Sensible, moi aussi, à cette cause concernant cette admirable femme politique, cause que M. Boucher aura portée jusqu’à son dernier souffle, j’ai demandé à le rencontrer dans le but d’écrire un papier sur le sujet. N’ayant pas reçu de réponse, ce qui n’était pas dans les habitudes de M. Boucher, je me suis bien doutée que la maladie était plus avancée que je ne l’avais anticipé.

Cette volonté qui a su animer cet homme jusque sur son lit de mort m’a convaincue de sortir de mes vacances pour écrire ces lignes et porter ce message empreint de beaucoup de sens.

Pionnière de la politique

L’ancien conseiller municipal et vice-président du comité exécutif à la Ville de Québec, François Picard, avait proposé, en hommage à Mme Boucher, de donner son nom à une rue du développement du plateau de Sainte-Foy, près de l’école secondaire De Rochebelle.
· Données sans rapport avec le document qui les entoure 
/-- The PV timers: settling into a test with the open-circuit voltage read, or back to ABSENT or SETTLING; a test passed into
QUALIFIED with hold point, charge limit and charge stage set, failed into a retry or at the fifth failure into lockout;
the retry into SETTLING; OUT7 is high in TESTING alone; the entry to BULK places CURRENT_LIMIT, VOLTAGE_TARGET and ENABLE 1,
and no other of these events a word (R148, R149, R150, R152, R153). The shed level is recomputed once, at the end (log entry
15). -/
def Obligations.PvTimersQualifyTheArray : Prop :=
  ∀ (due : Nat) (s : State), SupplyLawful s → s.points.recs.length = 46 →
    let u := s.supply
    let g := u.inUse
    let p := s.point 10
    let now := max s.now due
    let bad := p.validity = .invalid
    let calm (u : Supply) : Supply := { u with settleAt := none, testAt := none, retryAt := none }
    let settling : Supply := { calm u with pv := .settling, settleAt := some (now + 1000000) }
    let rating := 1000 * (g.arrayCode + 1)
    let enters := u.stage = .off ∨ u.stage = .fault
    let extreme := u.zone = .cold ∨ u.zone = .hot
    let charges := enters ∧ ¬extreme
    let current := if u.zone = .normal then rating else rating / 2
    let goesTo (i : Instr) (v : Supply) : Prop := ∃ t, exec i s = .next t ∧ t.now = now ∧
      t.supply = { v with level := t.shedLevel } ∧
      (t.supply.level = u.level →
        t.port = ControlPort.placeAll now
          (if v.pv = .qualified ∧ charges then
             [⟨.charger, .currentLimit, current / 10, .charger⟩,
               ⟨.charger, .voltageTarget, (g.absorbVoltage / 2).toNat, .charger⟩, ⟨.charger, .chargeEnable, 1, .charger⟩]
           else []) s.port) ∧
      t.point 40 = (if v.pv = u.pv then s.point 40 else ⟨v.pv.code, .valid, 0⟩) ∧
      t.outputs.testLoad = decide (v.pv = .testing) ∧
      changesOnly [.now, .supply, .points, .outputs, .pump .ab, .pump .ba, .port] s t ∧ pointsOnly [39, 40, 41, 42] s t
    (u.settleAt = some due → bad → goesTo .settleTimerExpiry settling) ∧
    (u.settleAt = some due → ¬bad → p.value < g.presence →
      goesTo .settleTimerExpiry { calm u with pv := .absent, failures := 0 }) ∧
    (u.settleAt = some due → ¬bad → g.presence ≤ p.value →
      goesTo .settleTimerExpiry { calm u with pv := .testing, voc := p.value, testAt := some (now + 100000) }) ∧
    (u.testAt = some due → bad → goesTo .testTimerExpiry settling) ∧
    (u.testAt = some due → ¬bad → g.floor ≤ p.value →
      goesTo .testTimerExpiry
        { calm u with
          pv := .qualified, failures := 0, hold := max g.floor (u.voc * 80 / 100), limit := rating, derated := false,
          noSag := 0, stage := if enters then (if extreme then .halted else .bulk) else u.stage,
          stageTime := if enters ∧ ¬extreme then 0 else u.stageTime }) ∧
    (u.testAt = some due → ¬bad → p.value < g.floor → u.failures + 1 < 5 →
      goesTo .testTimerExpiry
        { calm u with pv := .retryWait, failures := u.failures + 1, retryAt := some (now + 4000000) }) ∧
    (u.testAt = some due → ¬bad → p.value < g.floor → u.failures + 1 = 5 →
      goesTo .testTimerExpiry { calm u with pv := .lockedOut, failures := 5 }) ∧
    (u.retryAt = some due → goesTo .retryTimerExpiry settling)

/-! What every step keeps. -/

/-- The state after reset obeys every law below. -/
def Obligations.ResetStateObeysEveryLaw : Prop :=
  let s := State.reset
  BuffersBounded s ∧ MessagesInForm s ∧ SourcesInForm s ∧ ControlInContact s ∧ (∀ p, (s.at p).lossMatches) ∧
    WindowsLawful s ∧ StatePointsAgree s ∧ PumpsLawful s ∧ PortLawful s ∧ SupplyLawful s ∧ OutputsResolved s ∧
    TablesLawful s ∧ ShedLawful s ∧ ListLawful s ∧ EngineLawful s ∧ PollLawful s ∧ ScanLawful s ∧ FiltersLawful s ∧
    RecordsLawful s ∧ StoreLawful s

/-- Relay buffers hold at most 740 bytes and insert queues 24 messages, the line state is LOST exactly out of SYNC, window
counts stay within 1000, and the control side is NONE or a head in contact (R9, R14, R19, R32); every message waiting to be
sent has the fields and the length a message may have (section 1.2, R3, R5). -/
def Obligations.EveryStepKeepsLinePortsAndControl : Prop :=
  ((∀ s t, BuffersBounded s → step s = .next t → BuffersBounded t) ∧
      (∀ s t, (∀ p, (s.at p).lossMatches) → step s = .next t → ∀ p, (t.at p).lossMatches) ∧
      (∀ s t, WindowsLawful s → step s = .next t → WindowsLawful t) ∧
      ∀ s t, ControlInContact s → step s = .next t → ControlInContact t) ∧
  (∀ s t, MessagesInForm s → SourcesInForm s → step s = .next t → MessagesInForm t ∧ SourcesInForm t)

/-- Each state point, 30 to 45, holds its owner's state, VALID (R92, R93). -/
def Obligations.EveryStepKeepsStatePointsTrue : Prop :=
  ∀ s t, StatePointsAgree s → TablesLawful s → ScanLawful s → PollLawful s → step s = .next t → StatePointsAgree t

/-- Currents, targets, modes and timers go with the channel's state, and no channel ramps or runs under a trigger (R133,
R139); the pending words are one for each device and register, none waits at an idle port, and only SETPOINT words are
safety words (R144, R145). -/
def Obligations.EveryStepKeepsPumpsAndPort : Prop :=
  (∀ s t, PumpsLawful s → step s = .next t → PumpsLawful t) ∧ ∀ s t, PortLawful s → step s = .next t → PortLawful t

/-- The PV state, its timers and OUT7, the charge limit between its bounds while QUALIFIED, and the charger enabled only with
PV QUALIFIED outside COLD and HOT (R148 to R152); the effective shed level is its forcing's or the highest of its sources, 0
to 4, and every output pin stands at the level of the first rank that applies (R155, R157). -/
def Obligations.EveryStepKeepsTheSupplyAndOutputsLawful : Prop :=
  (∀ s t, SupplyLawful s → step s = .next t → SupplyLawful t) ∧
  ((∀ s t, ShedLawful s → TablesLawful s → step s = .next t → ShedLawful t) ∧
      ∀ s t, OutputsResolved s → step s = .next t → OutputsResolved t)

/-- The live tables, and the settings in use, hold only entries their owners accept (R43, R161). While a store runs its buffer
is the image of the live tables and the EEPROM holds the data of every step acknowledged; the EEPROM's cells keep their
canonical form; the store-in-flight flag follows the store (R51, R163). -/
def Obligations.EveryStepKeepsTablesAndStoreTrue : Prop :=
  (∀ s t, TablesLawful s → step s = .next t → TablesLawful t) ∧
  (∀ s t, StoreLawful s → step s = .next t → StoreLawful t)

/-- The Standing Alarm List has no two entries of one condition, and a RAISED entry exactly for each condition that stands;
run states and counts go with their entries, and the engine's outputs are those of the standing conditions (R101, R109, R112
to R114, R120). -/
def Obligations.EveryStepKeepsTheListFollowingConditions : Prop :=
  (∀ s t, ListLawful s → step s = .next t → ListLawful t) ∧
    ∀ s t, ListLawful s → EngineLawful s → step s = .next t → EngineLawful t

/-- At most one poll entry is ACTIVE, the one the operation in flight serves, the bus state is the operation's, and no entry
has more failed attempts than a retry limit allows (R77, R78, R80); the conversion in flight belongs to the Scan List,
filters and point values stay within 16 bits and ages within 255, and only a point that is not INVALID has a staleness
deadline (R55, R59, R69, R85, R86, R87). -/
def Obligations.EveryStepKeepsPollsAndMeasurementsInRange : Prop :=
  (∀ s t, PollLawful s → TablesLawful s → step s = .next t → PollLawful t) ∧
  ((∀ s t, ScanLawful s → TablesLawful s → step s = .next t → ScanLawful t) ∧
      (∀ s t, FiltersLawful s → TablesLawful s → step s = .next t → FiltersLawful t) ∧
      ∀ s t, RecordsLawful s → FiltersLawful s → TablesLawful s → WindowsLawful s → ShedLawful s → step s = .next t →
        RecordsLawful t)

end
end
Après le départ de M. Picard de la politique, plus personne n’a évoqué cette possibilité.

Régis Labeaume a souvent objecté, face à cette requête, que Mme Boucher avait eu droit à un édifice portant son nom — en l’occurrence l’ancien hôtel de ville de Sainte-Foy — et que c’était suffisant.

Toutefois, plusieurs raisons me poussent à croire très sincèrement qu’il y aurait lieu d’être plus généreux. Notamment parce que Mme Boucher n’est pas qu’une ancienne mairesse, elle est aussi une pionnière de la politique municipale au Québec. En plus d’avoir été mairesse de Sainte-Foy pendant 16 ans, elle demeure, à ce jour, la seule femme à avoir dirigé la Ville de Québec.

Hommage

Rares sont les femmes qui occupent ces fonctions encore aujourd’hui, alors imaginez à son époque. Or, on parle constamment de l’importance d’attirer plus de femmes en politique. Ne devrait-on pas commencer par rendre hommage à celles qui leur ont pavé la voie ?  

Le maire de Québec a maintes fois démontré sa sensibilité à l’égard de la cause des femmes et n’a jamais hésité à s’entourer de femmes fortes.

Certes, des différends ont fait en sorte que les ponts ont été coupés entre Régis Labeaume et la famille Boucher. Ce conflit personnel ne devrait toutefois pas faire ombrage à la nécessité de rendre à cette pionnière l’hommage qui lui revient.